There can be as many, if not more, types of exploits as there are program bugs. Moreover, malicious overwrites cannot be easily identified since vulnerable programs themselves perform the writes. Conventional access controls do not work in this case. As a result, protection schemes which target detection of malicious overwrites have only had limited success. They block only the specific types of exploits they are designed for or they are too restrictive and cannot handle some legitimate programs such as dynamically generated code. To thwart a broad range of security exploits, we can prevent the final step, namely, the unintended use of I/O inputs.

Dynamic information flow tracking (DIFT) is a promising technique to detect security attacks on unmodified binaries ranging from buffer overflows to SQL injections. The idea behind DIFT is to tag (taint) untrusted data and track its propagation through the system. DIFT associates a tag with every memory location with a specific granularity. Any new data derived from untrusted data is also tainted using the tag bits. If tainted data is used in a potentially unsafe manner, for instance as a code pointer or as a SQL command, a security exception is immediately raised.

The generality of the DIFT model has led to the development of several implementations. To avoid the need for recompilation, most software DIFT systems use dynamic binary translation, which introduces significant overheads ranging from 3x to 37x or even more. Additionally, software DIFT does not work safely with self-modifying and multithreaded programs.

Hardware DIFT systems have been proposed to address these challenges. They make DIFT practical for all user or library executables, including multithreaded and selfmodifying code, and even the operating system itself. As Fig.1 shows, existing DIFT architectures follow three general approaches[5]; Integrated/In-core architectures (Fig.1.a) provide DIFT support within the main pipeline. Most of the proposed DIFT systems follow the integrated approach, which performs tag propagation and checks in the processor pipeline in parallel with regular instruction execution. This approach does not require an additional core for DIFT functionality and introduces no overhead for inter-core coordination. Overall, its performance impact in terms of clock cycles over native execution is minimal. On the other hand, the integrated approach requires significant modifications to the processor core. All pipeline stages must be modified to buffer the tags associated with pending instructions. The register file and first-level caches must be extended to store the tags for data and instructions. Alternatively, a specialized register file or cache that only stores tags and is accessed in parallel with the regular blocks must be introduced in the processor core. Overall, the changes to the processor core are significant and can have a negative impact on design and verification time. Depending on the constraints, the introduction of DIFT may also affect the clock frequency. The high upfront cost and inability to amortize the design complexity over multiple processor designs can deter hardware vendors from adopting this approach.

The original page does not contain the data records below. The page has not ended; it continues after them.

-- ==== Sys2Proof/Certificates/Slice0/Obligations.lean ====
section
/-! DEFINITION. Sys2Proof/Certificates/Slice0/Obligations.lean: what is stated of the model, for the provers. -/

open Sys2Proof Sys2Proof.Machine

/-! ### The block: queue, tick, reset, stops -/

/-- The command at the front of the queue runs, on the state whose queue is its rest. -/
def Obligations.StepRunsFrontCommand : Prop :=
  ∀ (c : Instr) (rest : List Instr) (s : State), step { s with pending := c :: rest } = exec c { s with pending := rest }

/-- On an empty queue one tick passes. A mailbox with a waiting ORDERED request whose predecessors have all completed starts it, a mailbox of
the host only while the link is up (the model's choice: logs 1, 22). Then, in logic that is on and not FATAL, what the part suffers by itself
happens (the model's choice: log 81). -/
def Obligations.EmptyQueueTicks : Prop :=
  (∀ s : State, s.pending = [] → (∀ m, (s.mb m).waiting = none) →
    step s = .next (if s.diesOn && !s.isFatal then upset { s with now := s.now + 1 } else { s with now := s.now + 1 }))
  ∧ (∀ (s : State) (m op : Nat) (q : Request) (l : List (Nat × Nat)) (b : Mailbox), s.pending = [] → s.mbs = [(m, b)] →
    b.waiting = some (op, q, l) → l.any s.running? = false → (m < Config.mailboxes → s.host.up = true) →
    step s = .next (let u := mctpReply m (runWaited (specOf op) op q ({ s with now := s.now + 1 }.setMb m { b with waiting := none }))
                    if u.diesOn && !u.isFatal then upset u else u))
  ∧ (∀ (s : State) (m : Nat) (b : Mailbox), s.pending = [] → s.mbs = [(m, b)] → m < Config.mailboxes → s.host.up = false →
    step s = .next (if s.diesOn && !s.isFatal then upset { s with now := s.now + 1 } else { s with now := s.now + 1 }))

/-- Reset (R51, R69, R96, R352): nothing published, no command waits, every mailbox IDLE and expecting SEQUENCE 1, 0 and 1 assigned to context 0
and the others to none, every ring FREE with the registers of its group zero, no transaction and no commit; memory reads zero where nothing
has written (the model's choice: log 9). -/
def Obligations.ResetState : Prop :=
  State.reset.pending = [] ∧ State.reset.sys.valid = false ∧ State.reset.wf = true
  ∧ (∀ a, Mem.get State.reset.mem.hbm a = 0 ∧ Mem.get State.reset.mem.sram a = 0 ∧ Mem.get State.reset.mem.store a = 0)
  ∧ (∀ m, State.reset.mbReg m 0x08 = 0 ∧ State.reset.mbReg m 0x10 = 0 ∧ State.reset.mbReg m 0x18 = 0 ∧ State.reset.mbReg m 0x28 = 1)
  ∧ (∀ m, 2 ≤ m → State.reset.mbReg m 0x20 = 0) ∧ (∀ m, m < 2 → State.reset.mbReg m 0x20 = 768)
  ∧ (∀ j off, State.reset.ringReg j off = 0)
  ∧ (∀ off, State.reset.cfgReg off = 0)

/-- No command of the table stops the part: each of the 322 answers a next state from every state, with every operand. -/
def Obligations.EveryCommandCompletes : Prop := ∀ (i : Instr) (s : State), ∃ t, exec i s = .next t

/-- Memories, and the maps of mailboxes, contexts, rings, cores and units, keep their canonical form through every step, so that equal contents
are equal data and what is written reads back. -/
def Obligations.StepKeepsCanonicalForm : Prop := ∀ s t : State, s.wf = true → step s = .next t → t.wf = true

/-- The fields of a vector instruction word come back from the word that they encode to, and every bit of a 64-bit word is in a field
(R193). -/
def Obligations.VectorWordsDecodeAndEncode : Prop :=
  (∀ (op : Nat) (f : VecFields), op < 256 → f.wf = true → vecEncode op f < 2 ^ 64 ∧ vecDecode (vecEncode op f) = (op, f))
  ∧ ∀ w : Nat, w < 2 ^ 64 → (vecDecode w).2.wf = true ∧ vecEncode (vecDecode w).1 (vecDecode w).2 = w

/-! ### Mailboxes and the registers of the Aperture -/

/-- A GO write (R70, R71, R77): one to a BUSY mailbox only sets OVERRUN; a request with another SEQUENCE than EXPECT completes with
E_SEQUENCE and EXPECT as DETAIL; one whose CONTEXT is not the mailbox's owner completes with E_CONTEXT. EXPECT counts only acceptance.
A command that is admitted and completes in its mailbox without an indirect response leaves STATE DONE, CODE its status, DONE set, and the
response of R75: its header, then its payload. -/
def Obligations.MailboxAcceptance : Prop :=
  (∀ (q : Request) (s : State), s.reachMb q.mailbox = true →
     ((s.mb q.mailbox).st = 1 → exec (.sysEcho q) s = .next (s.setMb q.mailbox { s.mb q.mailbox with overrun := true }))
     ∧ ((s.mb q.mailbox).st ≠ 1 → q.sequence ≠ (s.mb q.mailbox).expect → ∃ t, exec (.sysEcho q) s = .next t
         ∧ (t.mb q.mailbox).st = 2 ∧ (t.mb q.mailbox).code = 0x104 ∧ (t.mb q.mailbox).done = true
         ∧ (t.mb q.mailbox).expect = (s.mb q.mailbox).expect
         ∧ field (t.mb q.mailbox).resp 12 4 = (s.mb q.mailbox).expect % 2 ^ 32)
     ∧ (∀ c, (s.mb q.mailbox).st ≠ 1 → q.sequence = (s.mb q.mailbox).expect → s.mbOwner q.mailbox = some c → q.context ≠ c →
         ∃ t, exec (.sysEcho q) s = .next t ∧ (t.mb q.mailbox).st = 2 ∧ (t.mb q.mailbox).code = 0x105
           ∧ (t.mb q.mailbox).expect = ((s.mb q.mailbox).expect + 1) % 2 ^ 64))
  ∧ (∀ (q : Request) (c : Nat) (p : Bytes) (s : State), admitted specSysEcho q c p none s = true → bitOf q.flags 2 = false →
     ∃ t, exec (.sysEcho q) s = .next t ∧ (t.mb q.mailbox).st = 2 ∧ (t.mb q.mailbox).code = 0 ∧ (t.mb q.mailbox).done = true
       ∧ (t.mb q.mailbox).tag = q.tag ∧ (t.mb q.mailbox).expect = ((s.mb q.mailbox).expect + 1) % 2 ^ 64
       ∧ (t.mb q.mailbox).resp = leBytes 2 0x0001 ++ leBytes 2 0 ++ leBytes 2 q.tag ++ leBytes 1 q.context ++ [0] ++ leBytes 4 p.length
           ++ leBytes 4 0 ++ leBytes 8 q.sequence ++ leBytes 8 0 ++ p)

An alternative approach (Fig.1.b) is to offload DIFT functionality to another core in a multi-core chip. The application runs on one core, while a second general-purpose core runs the DIFT analysis on the application trace. The advantage of the offloading approach is that hardware does not need



Figure. 1. The three design alternatives for DIFT architectures [5]

explicit knowledge of DIFT tags or policies. It can also support other types of analyses such as memory profiling and locksets. The core that runs the regular application and the core that runs the DIFT analysis synchronize only on system calls. Nevertheless, the cores must be modified to implement this scheme. The application core is modified to create and compress a trace of the executed instructions. The core must select the events that trigger tracing, pack the proper information (PC, register operands, and memory operands), and compress in hardware. The trace is exchanged using the shared caches (L2 or L3). The security core must decompress the trace using hardware and expose it to software. The most significant drawback of the multi-core approach is that it requires a full general-purpose core for DIFT analysis. Hence, it halves the number of available cores for other programs and doubles the energy consumption due to the application under analysis. The cost of the modifications to each core is also non-trivial, especially for multi-core chips with simple cores.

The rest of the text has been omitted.